Creo firmemente en que si uno critica es porque lo ha hecho. Quién esté libre de pecado que lance la primera piedra. Vi a los más férreos opositores de Tinder lucir su mejor selfie en esta red. Les puse “me gusta” a todos y cada uno. Algunos me respondieron y otros prefirieron hundirse en la vergüenza. Fue entretenido ver cómo se vendían cual producto de Falabella tv, luciendo sus mejores fotos en la playa, la guata escondida y sus rostros libres de espinillas. Sólo puedo decir para aquellos amigos que nunca, nunca, nunca escupan al cielo porque, quieran o no, siempre les caerá en la cara.

El que se va sin que lo echen

Me encontré con personajes que juré que nunca más volverían a cruzarse por mi vista. Amigos de infancia, ex compañeros y otros. Entre los que se pueden catalogar en la sección “otros” estaba el amigo de mi primo. El mismo con el que conversé sobre Morrissey cuando tenía doce pero luego se volvió un sujeto desagradable. Mi mente suele desechar de sus recuerdos aquellos episodios pésimos y este sujeto ya estaba en la sección de eliminados. Por eso es que al principio no me percaté que aquel perfil correspondía al niño aborrecible. No fue sino hasta que me dijo “oye, creo que te conozco” que mi cerebro hizo un flashback repentino hasta llegar al momento exacto en donde coincidí con él. “ah buena, ahora erís simpático” pensé. Nos juntamos una vez. Creo que fui muy pesada. No me habló más. Yo tampoco me preocupé de enmendarlo (porque hombres).

bonus track: menciones honrosas

Gracias hombre de la foto con el pezón descubierto y la rosa en la boca, te amé. Un saludo para el niño rata que en su perfil tenía 30 e iba en el Instituto Nacional. Besito a todos los pacos que me encontré luciendo su uniforme de oficial en la plataforma del amor. Un superlike al ruso musculoso del Cirque du Soleil. Dislike eterno al tipo con un corte de pokemón porque amigo, estamos en el 2017. Un like a la camiona patúa que se puso en la sección hombres y dijo que buscaba poliamor (ídola igual, full honesta).

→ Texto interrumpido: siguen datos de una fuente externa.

-- ==== Sys2Proof/Machine/Step.lean ====
section
/-! DEFINITION. One step: the command at the front of the queue is executed with the queue's rest (log 1). -/

namespace Sys2Proof.Machine

/-- The front command executed with the queue's rest; on an empty queue the block idles. -/
def step (s : State) : Host.Outcome State Fault Refusal :=
  match s.pending with
  | c :: rest => exec c { s with pending := rest }
  | [] => .next s

/-- The command a word spells put at the front of the queue; the state as it is where the word spells none (log 17). -/
def State.withFetchWord (s : State) (nbits w : Nat) : State :=
  match decodeTableWord nbits w with
  | some c => { s with pending := c :: s.pending }
  | none => s

end Sys2Proof.Machine
end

Tinder es la cuna de los personajes. Porque en la carrera del amor todo lo vale, un aplauso a todos los sujetos esmerados que se preocuparon de poner sus mejores datos dentro de la descripción. El cómputo final fue de 28 match, un encuentro y ningun tipo de relación afectiva o sexual. Tal vez se venga la revancha, eso está por verse.

 

Pd: Me disculpo con quienes esperaban que esta crónica estuviese llena de drama, sexo y descontrol. Soy un tanto fome como para vivir apasionadamente el mundo de las relaciones cibernéticas. Acepto cualquier tipo de recomendación sobre cómo hacer de Tinder una experiencia fructífera.